Basically, there could be two ways to say the same word depending on the character used. But I was willing to accept the challenge even though many Hong Kongers asked: “Why don’t you just learn Mandarin?” (I did eventually take their advice and get a smattering of that too). I took some lessons, did a lot of language exchanges and got to a level where I could have a decent conversation.
My pronunciation probably still needs a lot of work because Cantonese is a tonal language which makes it nightmarish to learn. But I wouldn’t trade those years of trying for anything. I learned a lot about the culture and traditions of Hong Kong, as well as the language. 



Languages give you different perspectives on life and words in one language cannot always be replicated in another. Your outlook on life can change just by learning a new language, which is rewarding and challenging at the same time. Sometimes it opens up a world that you never knew existed before. For example, in Cantonese there is a common saying: ga yauh (which literally means add oil) and is used to offer support or encouragement. In Hong Kong people will say “add oil” in English and it got to the stage where I was also saying “add oil” whenever someone had a lot of work to get done or had an exam to study for. I still say it now but only to people who know what it means! Those two words just describe the sentiment perfectly. 

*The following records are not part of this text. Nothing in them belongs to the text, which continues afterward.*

/-- The correction of a large δ after a jump, as an increment: it begins where |δ| exceeds PJ_DELTA_MAX one frame after the jump
and lasts until it does not (R153). -/
def Law.correct (x : Law) (c : Nat → Word) (jumpBefore : Bool) : Law :=
  let big : Bool := (c 12).toInt < (x.delta.natAbs : Int)
  let on := x.grid = 1 && big && (x.pjOn || jumpBefore)
  let d := mulQ (c 13).toInt (c 0).toInt
  { x with pjOn := on, pj := (if !on then 0 else if 0 < x.delta then -d else d) }

/-- The swing equation, with its clamp (R148). -/
def Law.swing (x : Law) (c : Nat → Word) : Law :=
  let w0 := puOf 1 1 + x.f0
  let pset := x.p0r + mulK (c 3).toInt (w0 - x.w)
  let wd := if c 4 = 0 then w0 else x.wg
  let h := if x.hEff = 0 then (c 1).toInt else x.hEff
  let dw := if h = 0 then 0 else (pset - x.pv - mulK (c 2).toInt (x.w - wd)) * x.tf / (2 * h * 400000000)
  let w := clampI (x.w + dw) (c 5).toInt (c 6).toInt
  { x with w := w, wClamp := decide (w = (c 5).toInt) || decide (w = (c 6).toInt) }

/-- The internal voltage (R148). -/
def Law.voltage (x : Law) (c : Nat → Word) : Law :=
  let vref := x.v0 + mulQ (c 7).toInt (x.q0 - x.qf)
  let xv := clampI (x.xv + overFrame (mulK (c 8).toInt (vref - x.vp)) x.tf) (-(c 9).toInt) (c 9).toInt
  { x with xv := xv, e := vref + xv }

/-- θv driven: by the swing equation in GFM, at ω0 in a black start, as a follower of θg in GFL; its increment is published
(R134, R148, R156). -/
def LawRun.drive (r : LawRun) (c : Nat → Word) (jumpBefore : Bool) : LawRun :=
  let incN := (c 0).toInt
  if r.law.st = 0 || r.law.st = 7 then r.mod fun x => { x with inc := none }
  else
    let r := r.mod fun x =>
      if x.st = 4 then { x with w := puOf 1 1 + x.f0, pj := 0, pjOn := false }
      else if x.grid = 1 then ((x.correct c jumpBefore).swing c).voltage c
      else { x with w := x.wg + divQ (-((c 18).toInt * x.delta) / 400000000) incN, pj := 0, pjOn := false, wClamp := false }
    let inc := mulQ r.law.w incN + r.law.pj
    (r.mod fun x => { x with inc := some inc }).out 0x30000000 (BitVec.ofInt 32 inc)

/-- A run of context 40, the module grid law. -/
def State.lawGrid (s : State) (i : LaneId) (r : CtxRun) : LawRun :=
  let l := s.lane i
  let c := fun o => l.coef r 40 o
  let incN := (c 0).toInt
  let v := [s.lawIn i 40 0, s.lawIn i 40 1, s.lawIn i 40 2]
  let thV := (l.latched r 0).1
  let incV := (l.latched r 0).2.toInt
  let thG := (l.latched r 1).1
  let turn := l.asc.frameStart = 0
  let x := l.cle.law
  let on := s.lawSwitching
  let n := (numsWhere 8 s.present).length
  let total := fun (f : ThrLaw → Int) => if n = 0 then 0 else ((numsWhere 8 s.present).map fun t => f (x.t t)).foldl (· + ·) 0 / (n : Int)
  let x := { x with tf := (if incV ≤ 0 then x.tf else (2 ^ 64 / (l.asc.nInForce * incV)).toNat),
                    pf := total (·.p), qf := total (·.q), wClamp := false }
  let x := (s.lawSetpoints i r x).sense c v thV turn l.asc.nInForce
  let x := { x with delta := (thV - thG).toInt,
                    pv := meanOf (on.map fun t => mulQ x.vd (x.t t).refD + mulQ x.vq (x.t t).refQ) }
  let jumpBefore := x.jumped
  let wOld := x.wg
  let y := ({ law := x, outs := [] } : LawRun).pll c v thG
  let y := (s.lawMode y incV incN).readBack incV incN
  let running := (l.axisNow (l.cn r 40 47 % 4) 2).2.getLsbD 0
  let y := (((y.blackStart c on running).ride c on turn).freqTrip c on).island c on wOld
  let y := (s.lawTransfer r l y on incV incN).mod fun x => x.rampP c
  y.drive c jumpBefore
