/-- SDCLK_EDGE: an edge of a channel's clock. On its sampling edge, the rising one or with EDGE the falling one, the channel
takes its bit as +1 or −1; a clock that the part drives has its edges at their own ticks (R76, R77). -/
def execSdclkEdge (ln : LaneSel) (k : Nat) (e : SdEdge) (s : State) : Host.Outcome State Fault Refusal :=
  .next (s.onLanes ln fun s i =>
    let l := s.lane i
    if k < 32 || l.chMode k ≠ 1 || !s.converts k || e.rising = l.on (MEAS_CH_CFG_EDGE k) then s
    else match s.nextClock i k with
      | none => s
      | some t =>
        let s := s.passTo t
        let l := (s.lane i).fillSkips s.slotLen k (s.now - 1)
        let l := (l.modChan k fun c => { c with prevBit := e.bit, edgeAt := s.now }).addSample s.now s.slotLen k
          { at_ := s.now, val := if e.bit then 1 else -1, late := false }
        (s.setLane i l).recSample i 2 k (if e.bit then 1 else 0) false)

end Sys2Proof.Machine
end

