/-- One safety cycle of a lane: speeds, limits, discrepancies, position, torque direction, demands, and the commanded
state of the outputs (R271, R281 to R285, R292 to R294). -/
def State.smonCycle (s : State) (i : LaneId) : State :=
  let l := s.lane i
  let m := l.smon
  let old := s.safeBits
  let win := l.rd SAFE_SLS_CFG_SPD_WIN
  let ch1 := l.on SAFE_SLS_CFG_CH1
  let c0 := (l.regs.get (SAFE_ENC_COUNT 0)).toInt
  let c1 : Int := if ch1 then m.pulses else (l.regs.get (SAFE_ENC_COUNT 1)).toInt
  let h0 := (c0 :: m.hist0).take 61
  let h1 := (c1 :: m.hist1).take 61
  let delta := fun (h : List Int) (c : Int) => (BitVec.ofInt 32 (c - h.getD (4 * win) 0)).toInt
  let f0 := s.orFree (speedOf (delta h0 c0) (l.rd (SAFE_ENC_CPR_CPR 0)) win (l.rd (SAFE_ENC_RATIO_RATIO 0)))
  let f1 := f0.2.orFree (speedOf (delta h1 c1) (l.rd (SAFE_ENC_CPR_CPR 1)) win (l.rd (SAFE_ENC_RATIO_RATIO 1)))
  let p0 := f1.2.posOf l 0
  let p1 := p0.2.posOf l 1
  let s := p1.2
  let v0 := f0.1
  let v1 := f1.1
  let safe := max v0.natAbs v1.natAbs
  let limSel := l.funcDemand 2 || m.cmdBits.getLsbD 1
  let lim := 4096 * (if limSel then l.rd SAFE_SLS_LIM_LIM1 else l.rd SAFE_SLS_LIM_LIM0)
  let slsOk := decide (safe ≤ lim)
  let abs := 65536 * l.rd SAFE_SLS_CFG_DISC_ABS
  let apart := ((if ch1 then (v0.natAbs : Int) else v0) - v1).natAbs
  let dir := !ch1 && (l.encMode 0 = 1 || l.encMode 1 = 1) && decide (v0 * v1 < 0) && abs < v0.natAbs && abs < v1.natAbs
  let spdDisc := dir || 1000 * abs + l.rd SAFE_SLS_CFG_DISC_REL * safe < 1000 * apart
  let refs := l.on (refOkFld 0) && l.on (refOkFld 1)
  let tol := l.rd SAFE_LOCK_CFG_POS_DISC
  let posDisc := refs && posApart p0.1 p1.1 tol
  let lo := l.rd SAFE_LOCK_WIN_LOCK_LO
  let hi := l.rd SAFE_LOCK_WIN_LOCK_HI
  let lock := refs && inWindow p0.1 lo hi && inWindow p1.1 lo hi && !posApart p0.1 p1.1 tol &&
    safe < 4096 * l.rd SAFE_LOCK_CFG_LOCK_SPD && (l.funcDemand 3 || m.cmdBits.getLsbD 2)
  let mot := l.motoringNow v0
  let demands := (if l.funcDemand 1 then [0x20] else []) ++ (if m.cmdBits.getLsbD 0 then [0x21] else []) ++
    (if slsOk then [] else [0x22]) ++ (if mot && m.demands.contains 0x23 then [0x23] else []) ++
    (if m.psfTimeout && l.on SAFE_PSF_CFG_PSF_EN then [0x24] else [])
  let m := { m with
    hist0 := h0, hist1 := h1, safeSpeed := safe, demands := demands, paramCrc := l.paramCrc (s.regs.get SEC_IF_CFG &&& 3), cycleAt := s.now,
    discSince := (List.range 8).map (fun n => holding (m.discSince.getD n none) s.now (l.pairDisc n)),
    spdDiscSince := holding m.spdDiscSince s.now spdDisc, posDiscSince := holding m.posDiscSince s.now posDisc,
    motSince := holding m.motSince s.now mot }
  let demand := (List.range 8).foldl (fun a n => a + b2n (l.pairDemand n) * 2 ^ n) 0
  let l := { l with smon := m, regs := ((l.regs.set (SAFE_SPD 0) (BitVec.ofInt 32 v0)).set (SAFE_SPD 1)
    (BitVec.ofInt 32 v1)).set SAFE_PARAM_CRC m.paramCrc }
  let l := (((l.wr SAFE_STAT_SLS_OK (b2n slsOk)).wr SAFE_STAT_LOCK_PERMIT (b2n lock)).wr SAFE_STAT_LIM_SEL (b2n limSel)).wr
    SAFE_SI_STAT_DEMAND demand
  let s := (s.setLane i l).safeEvent old
  let cmd := (List.range 4).foldl (fun a n => a + b2n (s.soCommand l n) * 2 ^ n) 0
  (s.modLane i fun l => l.modSmon fun m => { m with soCmd := BitVec.ofNat 4 cmd })

/-- An output with RESTART = AUTO returns when its function permits (R294). -/
def State.autoReturn (s : State) : State :=
  let l := s.lane s.active
  let free (n : Nat) (o : So) : So :=
    if !o.forced && l.on (SAFE_SO_CFG_RESTART n) && s.soPermits l n && s.soFree l n then { o with manual := false } else o
  s.modField fun f => { f with sos := f.sos.mapIdx free }

/-- The Sluice compares the reports of two lanes that are ACTIVE and SHADOW (R273). -/
def State.compareReports (s : State) : State :=
  let ok := fun (i : LaneId) => s.laneState i = 1 || s.laneState i = 2
  let states := fun (l : Lane) => (l.on SAFE_STAT_SLS_OK, l.on SAFE_STAT_LOCK_PERMIT, l.rd SAFE_SI_STAT_DEMAND, l.smon.soCmd)
  if (ok .a && ok .b) = false then s.modSafe fun x => { x with diffSince := none }
  else
    let differ := decide (states s.laneA ≠ states s.laneB)
    let s := s.modSafe fun x => { x with diffSince := holding x.diffSince s.now differ }
    if s.laneA.smon.paramCrc ≠ s.laneB.smon.paramCrc then s.safetyInstant 0x2D 2 else s

/-- The level sources SI0 to SI7 follow the demands in the active lane (R292, R356). -/
def State.updSi (s : State) : State :=
  (List.range 8).foldl (fun s n =>
    let on := bitAt ((s.lane s.active).rd SAFE_SI_STAT_DEMAND) n
    if on then s.levelOn (74 + n) 0 else if s.on (levelBit (74 + n)) then s.levelOff (74 + n) else s) s

/-- SAFETY_CYCLE: every 250 µs each SMON evaluates the safety functions and reports to the Sluice (R271 to R273). -/
def execSafetyCycle (ln : LaneSel) (s : State) : Host.Outcome State Fault Refusal :=
  let at_ := match ln with
    | .b => s.laneB.smon.cycleAt
    | _ => s.laneA.smon.cycleAt
  let s := s.passTo (at_ + 100000)
  .next (((s.onLanes ln State.smonCycle).syncDemands.autoReturn.compareReports.updSi).updSo)

/-- SMON_FAULT: function states have differed for more than 20 ms (R273). -/
def execSmonFault (s : State) : Host.Outcome State Fault Refusal :=
  .next (match s.safe.diffSince with
    | none => s
    | some t => (s.passTo (t + 8000000)).safetyInstant 0x2D 2)

/-- SI_DISC: the channels of a pair contradict each other for longer than DISC_T (R292). -/
def execSiDisc (ln : LaneSel) (pair : Nat) (s : State) : Host.Outcome State Fault Refusal :=
  .next (s.onLanes ln fun s i =>
    match (s.lane i).smon.discSince.getD pair none with
    | none => s
    | some t =>
      let s := s.passTo (t + 800000 * (s.lane i).rd (SAFE_SI_CFG_DISC_T pair))
      (s.modLane i fun l => l.wr ⟨SAFE_SI_STAT, pair, pair⟩ 1).smonInstant i 0x27 2)

/-- The earlier of two instants. -/
def earlier : Option Nat → Option Nat → Option Nat
  | none, b => b
  | a, none => a
  | some a, some b => some (min a b)

/-- SPD_DISC: the speed or the position channels differ for longer than DISC_T (R283, R284). -/
def execSpdDisc (ln : LaneSel) (s : State) : Host.Outcome State Fault Refusal :=
  .next (s.onLanes ln fun s i =>
    match earlier (s.lane i).smon.spdDiscSince (s.lane i).smon.posDiscSince with
    | none => s
    | some t => (s.passTo (t + 400000 * (s.lane i).rd SAFE_SLS_CFG_DISC_T)).smonInstant i 0x2B 2)

/-- SLT_MOT: the motoring condition has held for MOT_T (R285). -/
def execSltMot (ln : LaneSel) (s : State) : Host.Outcome State Fault Refusal :=
  .next (s.onLanes ln fun s i =>
    match (s.lane i).smon.motSince with
    | none => s
    | some t =>
      let s := s.passTo (t + 400000 * (s.lane i).rd SAFE_SLT_CFG_MOT_T)
      (s.modLane i fun l => l.modSmon fun m =>
        if m.demands.contains 0x23 then m else { m with demands := 0x23 :: m.demands }).syncDemands)

/-! ### Degraded operation (R287, R288) -/

/-- DEGRADED_MINUTE: a minute of degraded operation ends. At 0 every SWITCHING thread is to stop (R287, R288). -/
def execDegradedMinute (s : State) : Host.Outcome State Fault Refusal :=
  .next (if !(s.lane s.active).on SAFE_STAT_DEGRADED || (s.lane s.active).rd SAFE_DEGRADED_REMAIN = 0 then s
    else
      let s := s.passTo (s.safe.degradedAt + 24000000000)
      let n := (s.lane s.active).rd SAFE_DEGRADED_REMAIN - 1
      let s := (s.bothLanes fun l => l.wr SAFE_DEGRADED_REMAIN n).modSafe fun x => { x with degradedAt := s.now }
      if n = 0 then s.modSafe fun x => { x with stopAt := some s.now, stopDue := true } else s)

/-- The commit stage stops every SWITCHING thread at the first boundary at which commands commit after REMAIN reached 0
(R288). -/
def State.commitStops (s : State) : State :=
  if !s.safe.stopDue || s.hold then s
  else
    (numsWhere 8 fun t => s.present t && s.thread t = 2).foldl State.stopThread
      (s.modSafe fun x => { x with stopDue := false })

/-- DEGRADED_END: no thread is SWITCHING any more, or STOP_T has passed since REMAIN reached 0 (R276, R288). -/
def execDegradedEnd (s : State) : Host.Outcome State Fault Refusal :=
  .next (match s.safe.stopAt with
    | none => s
    | some t =>
      if !s.safeEn || s.causeActive 0x26 0 then s
      else
        let s := if s.anyThread 2 then s.passTo (t + 400000000 * (s.lane s.active).rd SAFE_CFG_STOP_T) else s
        s.cause 0x26 1 .module 0 none true)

So that’s what I’ve learned as a serial language learner. My advice for learning a second or third language is, first of all, just do it and be open to all those new worlds. Make lots of mistakes and learn from them. Pass on your language to the next generation no matter how much they protest, they will thank you eventually! You’ll share a unique linguistic world with them. And remember, learners and teachers alike, to add oil. You’ll be so much richer for the experience.